Story Contest 2019 #2 - Highly Commended Stories »

Highly Commended Story - The New Stroke

“The New Stroke” by Maya Mourshed, Roscoe Nix Elementary School, USA, is the Highly Commended story in the sub-junior category of the second biannual Short Story Contest 2019.

Maya loves to write stories, songs, and poems. She plays piano and often develops her own compositions. She is a big fan of animated movies with a message, including ‘Inside Out’, ‘Toy Story, and ‘Finding Dory’. Maya also loves science and math, and aspires to be a general surgeon.

The New Stroke

Yasmine had always been fascinated by how fish glide through the ocean, moving their fins effortlessly. She had spent hours watching them at the local aquarium and dreamed about learning to gracefully cut through the water, just like the fish did. So when she turned six, she asked her mom to sign her up for swimming lessons at the pool.

On the day of her first lesson, Yasmine eagerly put on her new butterfly swimsuit. She had begged her mother to buy her this swimsuit because she loved the bright blue background and the colorful butterflies flying across it. On top, she wore her flower cover-up dress, and she completed the outfit with purple water shoes.

Yasmine’s mom drove her to the pool while Yasmine’s thoughts drifted to becoming a master swimmer and then a scuba diver. As Yasmine walked in, she saw her swim teacher and beamed.

“Hey Ms. Natalie, I’m so excited for my first swim lesson!”

“Let’s get into the water!” said Ms.Natalie, matching her enthusiasm. Yasmine peeled off her cover-up and shoes, and stepped into the shallow end of the pool. She felt the warm water lapping against her legs. She kept walking in, until the water reached her shoulders.

“First thing to learn is nose bubbles," instructed Ms.
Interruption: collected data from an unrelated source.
theorem State.live_evolves (s : State) (off) (n) :
    Evolves [.hlt] s (State.live s off n) := by
  unfold State.live
  repeat' first
    | with_reducible apply Evolves.refl
    | with_reducible apply Evolves.part_same
    | ((with_reducible apply Evolves.part_in); rfl)
    | with_reducible exact And.intro rfl (And.intro rfl rfl)
    | (show _ = _; rfl)
    | with_reducible apply Evolves.ite
    | dsimp only
    | split
    | with_reducible apply Evolves.update

theorem State.liveScaled_evolves (s : State) (off) (n) (scale) :
    Evolves [.hlt] s (State.liveScaled s off n scale) := by
  unfold State.liveScaled
  repeat' first
    | with_reducible apply Evolves.refl
    | with_reducible apply Evolves.step (g := State.live_evolves _ _ _)
    | with_reducible apply Evolves.part_same
    | ((with_reducible apply Evolves.part_in); rfl)
    | with_reducible exact And.intro rfl (And.intro rfl rfl)
    | (show _ = _; rfl)
    | with_reducible apply Evolves.ite
    | dsimp only
    | split
    | with_reducible apply Evolves.update

theorem State.liveMax_evolves (s : State) (off) (v) :
    Evolves [.hlt] s (State.liveMax s off v) := by
  unfold State.liveMax
  repeat' first
    | with_reducible apply Evolves.refl
    | with_reducible apply Evolves.part_same
    | ((with_reducible apply Evolves.part_in); rfl)
    | with_reducible exact And.intro rfl (And.intro rfl rfl)
    | (show _ = _; rfl)
    | with_reducible apply Evolves.ite
    | dsimp only
    | split
    | with_reducible apply Evolves.update

theorem State.setRing_evolves (s : State) (d) (r) :
    Evolves [.bel] s (State.setRing s d r) := by
  unfold State.setRing
  repeat' first
    | with_reducible apply Evolves.refl
    | with_reducible apply Evolves.part_same
    | ((with_reducible apply Evolves.part_in); rfl)
    | with_reducible exact And.intro rfl (And.intro rfl rfl)
    | (show _ = _; rfl)
    | with_reducible apply Evolves.ite
    | dsimp only
    | split
    | with_reducible apply Evolves.update

theorem State.loseSrc_evolves (s : State) (d) :
    Evolves [.regs, .out, .heldOut, .host, .bel] s (State.loseSrc s d) := by
  unfold State.loseSrc
  repeat' first
    | with_reducible apply Evolves.refl
    | with_reducible apply Evolves.step (g := State.count_evolves _ _ _ _)
    | with_reducible apply Evolves.step (g := State.event_evolves _ _ _)
    | with_reducible apply Evolves.step (g := State.setRing_evolves _ _ _)
    | with_reducible apply Evolves.part_same
    | ((with_reducible apply Evolves.part_in); rfl)
    | with_reducible exact And.intro rfl (And.intro rfl rfl)
    | (show _ = _; rfl)
    | with_reducible apply Evolves.ite
    | dsimp only
    | split
    | with_reducible apply Evolves.update

theorem State.trace_evolves (s : State) (d) (code) (source) (payload) :
    Evolves [.regs, .free, .out, .heldOut, .host, .bel] s (State.trace s d code source payload) := by
  unfold State.trace
  repeat' first
    | with_reducible apply Evolves.refl
    | with_reducible apply Evolves.step (g := State.used_evolves _)
    | with_reducible apply Evolves.step (g := State.setRing_evolves _ _ _)
    | with_reducible apply Evolves.step (g := State.loseSrc_evolves _ _)
    | with_reducible apply Evolves.part_same
    | ((with_reducible apply Evolves.part_in); rfl)
    | with_reducible exact And.intro rfl (And.intro rfl rfl)
    | (show _ = _; rfl)
    | with_reducible apply Evolves.ite
    | dsimp only
    | split
    | with_reducible apply Evolves.update

theorem State.traceBoth_evolves (s : State) (code) (payload) :
    Evolves [.regs, .free, .out, .heldOut, .host, .bel] s (State.traceBoth s code payload) := by
  unfold State.traceBoth
  repeat' first
    | with_reducible apply Evolves.refl
    | with_reducible apply Evolves.step (g := State.trace_evolves _ _ _ _ _)
    | with_reducible apply Evolves.part_same
    | ((with_reducible apply Evolves.part_in); rfl)
    | with_reducible exact And.intro rfl (And.intro rfl rfl)
    | (show _ = _; rfl)
    | with_reducible apply Evolves.ite
    | dsimp only
    | split
    | with_reducible apply Evolves.update

/-! ## Ledger -/

theorem State.frozenHit_evolves (s : State) (i) :
    Evolves [.regs] s (State.frozenHit s i) := by
  unfold State.frozenHit
  repeat' first
    | with_reducible apply Evolves.refl
    | with_reducible apply Evolves.step (g := State.setFld_evolves _ _ _ _ _)
    | with_reducible apply Evolves.step (g := State.setBit_evolves _ _ _ _)
    | with_reducible apply Evolves.part_same
    | ((with_reducible apply Evolves.part_in); rfl)
    | with_reducible exact And.intro rfl (And.intro rfl rfl)
    | (show _ = _; rfl)
    | with_reducible apply Evolves.ite
    | dsimp only
    | split
    | with_reducible apply Evolves.update

theorem State.seedAccept_evolves (s : State) (i) (v) :
    Evolves [.regs, .out, .heldOut, .host, .sbk] s (State.seedAccept s i v) := by
  unfold State.seedAccept
  repeat' first
    | with_reducible apply Evolves.refl
    | with_reducible apply Evolves.step (g := State.event_evolves _ _ _)
    | with_reducible apply Evolves.step (g := State.frozenHit_evolves _ _)
    | with_reducible apply Evolves.part_same
    | ((with_reducible apply Evolves.part_in); rfl)
    | with_reducible exact And.intro rfl (And.intro rfl rfl)
    | (show _ = _; rfl)
    | with_reducible apply Evolves.ite
    | dsimp only
    | split
    | with_reducible apply Evolves.update

theorem State.seedGroup_evolves (s : State) (ws) :
    Evolves [.regs, .out, .heldOut, .host, .sbk] s (State.seedGroup s ws) := by
  unfold State.seedGroup
  repeat' first
    | with_reducible apply Evolves.refl
    | with_reducible apply Evolves.step (g := State.event_evolves _ _ _)
    | with_reducible apply Evolves.step (g := State.frozenHit_evolves _ _)
    | with_reducible apply Evolves.part_same
    | ((with_reducible apply Evolves.part_in); rfl)
    | with_reducible exact And.intro rfl (And.intro rfl rfl)
    | (show _ = _; rfl)
    | with_reducible apply Evolves.ite
    | dsimp only
    | split
    | with_reducible apply Evolves.update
Natalie.” You just put your head under the water, and exhale out of your nostrils’’ Yasmine gave it a try, and felt air bubbles coming out. She dunked again and again, exhaling each time. Then, she felt her eyes and lungs start to burn, the sharp stings making her gasp for air and rub her eyes uncontrollably. She felt heat spread across her arms and legs, and looked down to see an angry red rash breaking out on her body.

Yasmine grabbed Ms. Natalie in panic. "What is happening to me?" Yasmine asked in a terrified voice. Ms. Natalie propped her up, dragging her towards the edge of the pool and pushing her up the steps. She tried to calm Yasmine, "Focus on your breathing. Inhale, exhale. Inhale, exhale."

Yasmine saw her mother move towards her in concern. “What’s wrong?” she asked. Her eyebrows furrowed as she saw the bumps on Yasmine’s body. “Yasmine got a rash, and she is having some difficulty breathing,” rushed Ms.Natalie. “I’ve seen this before. It is a chlorine sensitivity. Let’s quickly get her in the shower to wash off the chlorine. She’ll be ok” Ms. Natalie reassured. Yasmine’s mom and Ms. Natalie shepherded her rapidly to the bathroom. They shoved her under the shower and Yasmine felt the cold-water jets running over her body. The burning of her eyes and lungs began subsiding, but the rash still covered her arms, legs, and chest. As her mother toweled her off, Ms. Natalie said, “You should call her doctor and ask if Yasmine needs an antihistamine for the rash.”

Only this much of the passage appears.